Reconnaissance faciale : arrêté par erreur, il porte plainte contre la police

À Detroit, un homme poursuit la police pour l’avoir arrêté à tort sur la base de la reconnaissance faciale. Le parti pris de l’IA et une mauvaise photo source ont donné lieu à cette fausse accusation.

Rappel des faits

Le département de police de Detroit a arrêté Robert Williams en 2019 après avoir examiné les images d’un vol à l’étalage. Un détective a utilisé la technologie de reconnaissance faciale sur une image pixélisée de la vidéo, et le système a signalé Williams comme une correspondance potentielle sur la base d’une photo de permis de conduire. Mais comme le note le procès, la reconnaissance faciale est souvent biaisée, en particulier avec les sujets noirs et à cause d’une image de mauvaise qualité. 

Par la suite, le département de la police a présenté une série de photos, incluant celle de Williams, à un agent de sécurité qui n’avait pas réellement été témoin du vol. Lorsque celui-ci a désigné Robert Williams comme suspect, la police a pu obtenir un mandat d’arrêt. Suite à quoi, William a été arrêté et a passé 30 heures dans un centre de détention.

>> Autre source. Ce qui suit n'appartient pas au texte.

-- ==== Sys2Proof/Machine/PartsPict.lean ====
section
/-! DEFINITION. The parts of State of Palette and Glaze (07) and of Easel (06). -/
namespace Sys2Proof.Machine

/-- One key view's surface in a descriptor (06 R189): base of the block at tile (TX0, TY0), row length and height in tiles, origin. -/
structure KeySurf where
  key : Nat
  base : Nat
  bw : Nat
  bh : Nat
  tx : Nat
  ty : Nat
  deriving DecidableEq, Repr

/-- A layer descriptor (06 R189): SAMPLED or TRANSPARENT, its surfaces, whether its picture is CONCEALED, and the readiness records that
it names, as context × 2^32 + picture. -/
structure PlDesc where
  sampled : Bool := false
  keys : List KeySurf := []
  conc : Bool := false
  recs : List Nat := []
  deriving DecidableEq, Repr

/-- An ingest pass of a slot's scaler (07 R220 to R222): SCALED_BASE as it was when the pass began; `row` counts output rows done over the
key views; `lines` are the source rows in the line buffer, each with the texel words of the columns that the pass reads. -/
structure PlPass where
  frame : Nat
  base : Nat := 0
  row : Nat := 0
  lines : List (Nat × List Nat) := []
  done : Bool := false
  failed : Bool := false
  deriving DecidableEq, Repr

/-- One slot of Palette. -/
structure PlSlot where
  /-- The surface of the last FRESH frame. -/
  held : Option PlDesc := none
  /-- A run of held frames is under way; HOLD_EXPIRED was posted. -/
  run : Bool := false
  expired : Bool := false
  /-- Buffer of the scaled surface that the last latched descriptor names. -/
  buf : Nat := 0
  pass : Option PlPass := none
  /-- SCALE_LIMIT and FORMAT_MISMATCH found for a frame. -/
  limitFor : Option Nat := none
  /-- The frame that the slot takes directly from the decoder's surface (07 R214). -/
  directFor : Option Nat := none
  deriving DecidableEq, Repr

/-- Palette and Glaze (07). -/
structure PlState where
  slots : List PlSlot := List.replicate 16 {}
  /-- The frame that the planner has finished, and the removed entries: index, occluder, DCUT. -/
  planned : Option Nat := none
  mask : List (Nat × Nat × Nat) := []
  /-- The layout of the bounds grids that stand in DRAM (07 R226). -/
  gridAt : List Nat := []
  /-- Warnings and errors posted in this frame: code × 256 + slot. -/
  posted : List Nat := []
  /-- Glaze: copying the new active copies into the shadows, and the staged writes that wait (07 R235). -/
  syncing : Bool := false
  waiting : List (Nat × List Byte) := []
  /-- Table entries with an uncorrectable error until the end of the frame, and tables being restored. -/
  glazeBad : List Nat := []
  restoring : List Nat := []
  /-- Frame counter k of Stipple. -/
  stippleK : Nat := 0
  deriving DecidableEq, Repr

/-- State of a tag of the tile cache (06 R188). -/
inductive TagSt where
  | filling | valid | culled | outside | suppressed | poisoned
  deriving DecidableEq, Repr

/-- One tag: the fetch entry it comes from, and its cache frame. -/
structure EsTag where
  entry : Nat
  frame : Nat
  slot : Nat
  key : Nat
  u : Nat
  v : Nat
  phase : Nat
  st : TagSt
  dcut : Nat
  deriving DecidableEq, Repr

/-- Outcome of a lookup (06 R193); present carries the texel word, culled the DCUT. -/
inductive Look where
  | present (w : Nat)
  | outside
  | culled (d : Nat)
  | absent
  deriving DecidableEq, Repr

/-- A frame in production (06 R197). -/
structure EsFrame where
  frame : Nat
  /-- Uptime and Tick of flip F − 1. -/
  flipUp : Nat
  rayStart : Nat
  bg : List Nat
  descs : List PlDesc
  mask : List (Nat × Nat)
  started : Bool := false
  phase : Nat := 0
  /-- Rays of the phase that have been taken. -/
  pos : Nat := 0
  /-- Probes made in this phase: (hogel × 16 + slot) × 16 + key. -/
  probes : List (Nat × Look) := []
  /-- hogel × 16 + slot. -/
  probed : List Nat := []
  /-- Array cycles spent, and cycles of stalls. -/
  cycles : Nat := 0
  stall : Nat := 0
  /-- Fetch entries issued so far. -/
  issued : Nat := 0
  tags : List EsTag := []
  /-- Texel words that each cache frame holds. -/
  cache : List (Nat × List Nat) := []
  fills : Nat := 0
  culls : Nat := 0
  late : Nat := 0
  /-- Flagged rays, flagged ray slices, the first of them, flagged rays by slot. -/
  rays : Nat := 0
  slices : List Nat := []
  first : Option Nat := none
  slotRays : List Nat := List.replicate 16 0
  /-- Lens records (0) and view entries (1) that give 0x0000 for the rest of the frame. -/
  dead : List (Nat × Nat) := []
  /-- Slots shed for this frame; the set that the group which a Brush fault repeats keeps (06 R186). -/
  shed : Nat := 0
  again : Option Nat := none
  /-- An island reset has discarded the frame's work (20 R553). -/
  lost : Bool := false
  /-- Cache frames with an uncorrectable error (06 R205). -/
  badFrames : List Nat := []
  /-- When its last ray left, in ns after the flip. -/
  endNs : Option Nat := none
  deriving DecidableEq, Repr

/-- Easel (06). -/
structure EsState where
  out : List Nat := []
  /-- Brushes that the fault manager has ordered back, at the next start of a frame. -/
  restore : List Nat := []
  shed : Nat := 0
  fr : Option EsFrame := none
  /-- Records, entries (0 lens, 1 view) and scan or fetch blocks (2, 3) being reloaded. -/
  reload : List (Nat × Nat) := []
  /-- Warnings and errors posted in this frame (06 R208). -/
  posted : List Nat := []
  /-- Uptime at which the array stalled. -/
  stallAt : Option Nat := none
  deriving DecidableEq, Repr

end Sys2Proof.Machine
end

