-- ==== Sys2Proof/Machine/FaultOps.lean ====
section
/-! DEFINITION. The fault sequencer's own operations: classification (20 R550), recovery windows and compound faults (R554, R555),
safe states (R556, R558), units out of service (R560). The orders that reach other subsystems are in Faults.lean. -/
namespace Sys2Proof.Machine

/-- Items of event data by width (17 R483; assumption log 15). -/
def i8 (n : Nat) : Nat × Nat := (8, n)
/-- A 16-bit item (assumption log 15). -/
def i16 (n : Nat) : Nat × Nat := (16, n)
/-- Change the image manager's part. -/
def Ctl.setXz (c : Ctl) (f : XzState → XzState) : Ctl := { c with xz := f c.xz }

/-- A 32-bit item (assumption log 15). -/
def i32 (n : Nat) : Nat × Nat := (32, n)
/-- A 40-bit item (assumption log 15). -/
def i40 (n : Nat) : Nat × Nat := (40, n)

/-- The class of a fault report (20 R550); 0 for the manager's own reports that no class names. -/
def faultClass (code data : Nat) : Nat :=
  if code = 0x40C1 then 1
  else if code = 0x30C3 ∨ code = 0x33C1 ∨ code = 0x31C1 then 2
  else if code = 0x40C4 then (if data % 256 = 2 ∨ data % 256 = 3 then 2 else 3)
  else if code = 0x20C1 ∨ code = 0x30C2 ∨ code = 0x32C1 ∨ code = 0x35C1 then 3
  else if code = 0x30C1 then 4
  else if code = 0x20C2 then 5
  else if code = 0x21C1 ∨ code = 0x41C1 ∨ code = 0x42C1 then 6
  else if code = 0x05D1 ∨ code = 0x05D2 then 7
  else if code = 0x05D3 then 8
  else if code = 0x10C1 then (if data % 256 < 18 then 9 else if data % 256 < 50 then 12 else 24)
  else if code = 0x1182 then 10
  else if code = 0x11C1 then 11
  else if code = 0x34C1 then 12
  else if code = 0x13C1 then 13
  else if code = 0x13C2 then 14
  else if code = 0x03C2 ∨ code = 0x03C3 then 15
  else if code = 0x04C1 then 16
  else if code = 0x02C3 then 17
  else if code = 0x05C2 then 18
  else if code = 0x05C4 then 19
  else if code = 0x01C2 ∨ code = 0x44C1 then 20
  else if code = 0x02C4 then 21
  else if code = 0x02C1 ∨ code = 0x03C1 ∨ code = 0x40C2 then 22
  else if code = 0x01C1 ∨ code = 0x02C2 ∨ code = 0x40C3 then 23
  else 0

/-- Classes that open a recovery window (20 R550, column Window). -/
def opensWindow (cls : Nat) : Bool := [1, 2, 3, 4, 5, 9, 10, 11, 12, 17, 18].contains cls

/-- The outcome that a class records (20 R547, R550): 1 MASKED, 2 RECOVERED, 3 DEGRADED, 4 SAFE_STATE. -/
def classOutcome (cls code holdoverAction : Nat) : Nat :=
  if [7, 13, 19].contains cls then 1
  else if [1, 2, 3, 9, 17, 18].contains cls then 2
  else if cls = 14 then (if holdoverAction = 0 then 1 else 4)
  else if cls = 15 then (if code = 0x03C3 then 3 else 1)
  else if cls = 21 then 4
  else if cls = 22 then (if code = 0x40C2 then 1 else 4)
  else if [4, 5, 6, 8, 10, 11, 12, 16, 20, 24].contains cls then 3
  else 0

/-- The fault unit of a report: the class's unit number, from its data and the block they do not name. Ring lanes, ring links and a ring
without spare count by port, 0 East and 1 West, so a LINK_REDUCED or a RING_LINK_DOWN follows the lane of its own port (20 R547, R550; assumption log 102). -/
def faultUnit (cls code data block : Nat) : Nat :=
  if cls = 9 then data % 256
  else if cls = 10 ∨ cls = 11 then 0x100 + data % 256
  else if cls = 12 then (if code = 0x34C1 then data % 256 else data % 256 - 18)
  else if cls = 1 then data % 2 ^ 32
  else (code * 2 ^ 48 + data % 2 ^ 48) * 2 ^ 40 + block

/-- The port of a ring lane index, or of a unit that is a port. -/
def unitPort (unit_ : Nat) : Nat := if unit_ ≥ 0x100 then unit_ % 256 else if unit_ < 9 then 0 else 1

/-- A report belongs to the fault that opened the window: the same unit, or a follower on the same ring port (20 R547). `link`: another lane
of its port has failed within the 20 µs before it, so they form one fault of class 10. -/
def sameFault (w : Window) (cls unit_ : Nat) (link : Bool) : Bool :=
  (w.cls = cls && w.unit_ = unit_) ||
  ([9, 10, 11].contains w.cls && [9, 10, 11].contains cls && unitPort w.unit_ = unitPort unit_ && (unit_ ≥ 0x100 || w.unit_ ≥ 0x100 || link))

/-! ### Safe states -/

/-- The safe state in force: the highest of the causes that hold (20 R556). -/
def FmState.safe (f : FmState) : Nat := f.causes.foldl (fun m x => max m x.state) 0

/-- The cause in force: the first of the highest state. -/
def FmState.inForce (f : FmState) : Option SafeCause := f.causes.find? (fun x => x.state = f.safe)

/-- SAFE_STATE and SAFE_CAUSE show what is in force; a change is reported (20 R568). -/
def Ctl.settleSafe (c : Ctl) (was : Nat) (wasCode : Nat) : Ctl :=
  let s := c.fm.safe
  let code := (c.fm.inForce.map SafeCause.code).getD 0
  let c := (c.setE 0x150001 s).setE 0x150002 code
  let c := if s < was then c.post 0x0501 [i8 was, i16 wasCode] else c
  if s ≠ 0 ∧ s ≠ was then c.post 0x0541 [i8 s, i16 code] else c

/-- A cause of a safe state begins (01 R33, 20 R556). -/
def Ctl.enterSafe (c : Ctl) (kind : SafeKind) (code state arg : Nat) : Ctl :=
  if state = 0 then c else
  let was := c.fm.safe
  let wasCode := (c.fm.inForce.map SafeCause.code).getD 0
  let c := { c with fm := { c.fm with causes := c.fm.causes.filter (fun (x : SafeCause) => !(x.kind = kind && x.arg = arg)) ++ ([⟨kind, code, state, c.up, arg⟩] : List SafeCause), cleared := false } }
  c.settleSafe was wasCode

/-- Causes that the test names end (20 R558). -/
def Ctl.endSafe (c : Ctl) (f : SafeCause → Bool) : Ctl :=
  if !c.fm.causes.any f then c else
  let was := c.fm.safe
  let wasCode := (c.fm.inForce.map SafeCause.code).getD 0
  let c := { c with fm := { c.fm with causes := c.fm.causes.filter (fun x => !f x) } }
  c.settleSafe was wasCode

/-- A safe state is in force. -/
def Ctl.isSafe (c : Ctl) : Bool := decide (c.fm.safe ≠ 0)

/-! ### Windows -/

/-- The recovery time of a class (20 R550), in µs (assumption log 102). -/
def recoveryUs (cls : Nat) : Nat :=
  if cls = 1 then 5 else if [2, 4, 5].contains cls then 10 else if cls = 9 then 250 else if cls = 17 then 300 else if cls = 18 then 200 else 0

/-- The settle time of R558 starts again when the recovery of a fault is over (assumption log 102). -/
def Ctl.settleAgain (c : Ctl) (cls at_ : Nat) : Ctl := { c with fm := { c.fm with settleFrom := max c.fm.settleFrom (at_ + tUs (recoveryUs cls)) } }

/-- A new recovery window opens (20 R554). -/
def Ctl.newWindow (c : Ctl) (cls unit_ code at_ : Nat) : Ctl × Nat × Option Nat :=
  let n := c.fm.windowCount + 1
  let w : Window := { num := n, start := at_, stop := at_ + tUs 500, cls := cls, unit_ := unit_, code := code, compound := false }
  ((({ c with fm := { c.fm with windowCount := n, window := some w } }).setE 0x15000E 1).settleAgain cls at_, n, none)

/-- Opens or merges the recovery window for a report (20 R554, R555). Answers the state, the window's number and, for a fault second to
the window's first, the first one's code (assumption log 102). -/
def Ctl.openWindow (c : Ctl) (cls unit_ code at_ : Nat) (link : Bool) : Ctl × Nat × Option Nat :=
  if !opensWindow cls then (c, 0, none) else
  match c.fm.window with
  | none => c.newWindow cls unit_ code at_
  | some w =>
    if w.stop ≤ at_ then c.newWindow cls unit_ code at_
    else if sameFault w cls unit_ link then
      let w' := { w with cls := if cls = 9 && w.cls = 9 && w.unit_ ≠ unit_ then 10 else w.cls }
      ({ c with fm := { c.fm with window := some w' } }, w.num, none)
    else
      let w' := { w with stop := max w.stop (at_ + tUs 500), compound := true }
      (({ c with fm := { c.fm with window := some w' } }).settleAgain cls at_, w.num, some w.code)

/-! ### Units out of service -/

/-- Key of a unit: subsystem × 256 + unit, as UNIT_RESTORE names it (20 R569; assumption log 18). -/
def unitKey (subsys unit_ : Nat) : Nat := subsys * 256 + unit_

/-- A unit goes OUT or HELD: how often since reset decides whether a self-test may return it (20 R560). -/
def Ctl.unitOut (c : Ctl) (subsys unit_ : Nat) : Ctl :=
  let k := unitKey subsys unit_
  { c with fm := { c.fm with unitOuts := aSet c.fm.unitOuts k ((aGet c.fm.unitOuts k).getD 0 + 1), outNow := insertRising c.fm.outNow k } }

/-- A unit is OUT. -/
def Ctl.isOut (c : Ctl) (subsys unit_ : Nat) : Bool := c.fm.outNow.contains (unitKey subsys unit_)

/-- A unit is back in service. -/
def Ctl.unitBack (c : Ctl) (subsys unit_ : Nat) : Ctl :=
  { c with fm := { c.fm with outNow := c.fm.outNow.filter (· ≠ unitKey subsys unit_) } }

/-! ### The log as it reads -/

/-- The 32 octets of a log record (20 R565). -/
def LogRec.octets (l : LogRec) : List Byte :=
  let b := l.ev.octets ++ toLE 4 l.seq ++ toLE 2 l.start ++ toLE 1 l.cls ++ toLE 1 l.outcome ++ toLE 2 l.window ++ toLE 1 l.safe ++ [0]
  b ++ toLE 4 (crc32 b)

/-- LOG_RECORD sub-index k, 1 to 64 (20 R566). -/
def Ctl.logRecord (c : Ctl) (k : Nat) : List Byte :=
  let sel := c.e 0x700004
  let r := if sel = 0 then (c.fm.log.drop (c.fm.log.length - 64))[k - 1]? else c.fm.log.find? (fun l => l.seq = sel + k - 1)
  match r with
  | some l => l.octets
  | none => List.replicate 32 0

/-- FAULT_HISTORY sub-index k, oldest first (20 R566). -/
def Ctl.histRecord (c : Ctl) (k : Nat) : List Byte :=
  match c.fm.history[k - 1]? with
  | some l => l.octets
  | none => List.replicate 32 0

end Sys2Proof.Machine
end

Une plainte déposée par l’ACLU

L’ACLU (American Civil Liberties Union ou Union américaine des libertés civiles) a intenté une action au nom de Robert Williams, qu’elle qualifie de première personne américaine arrêtée à tort sur la base de la reconnaissance faciale.

L’ACLU affirme que la police de Detroit a utilisé la reconnaissance faciale dans des circonstances dont elle aurait dû savoir qu’elle produirait des résultats peu fiables, puis a omis de façon malhonnête de mentionner les lacunes du système. La mauvaise qualité de l’image, le parti pris racial connu des systèmes de reconnaissance en font partie.

Une enquête bâclée

Le ministère lui-même a reconnu que l’arrestation de Williams était fondée sur un travail d’enquête bâclé et d’autres erreurs. Mais la plainte souligne que cet incident n’est pas un cas isolé, indiquant une deuxième arrestation injustifiée impliquant un homme noir mal identifié par un dispositif de reconnaissance faciale. Cet homme, Michael Oliver, a aussi poursuivi le département l’année dernière. En dehors de Detroit, un autre homme noir a aussi intenté une action en justice pour une arrestation injustifiée basée sur la reconnaissance faciale.

Des milliers d’organismes chargés de l’application de la loi auraient utilisé une technologie de reconnaissance faciale pour identifier les suspects. Mais les polémiques doublées de réaction brutales ont conduit plusieurs villes à interdire cette pratique, tandis que Microsoft, IBM et Amazon se sont engagés à ne pas mettre leurs systèmes à disposition de la police.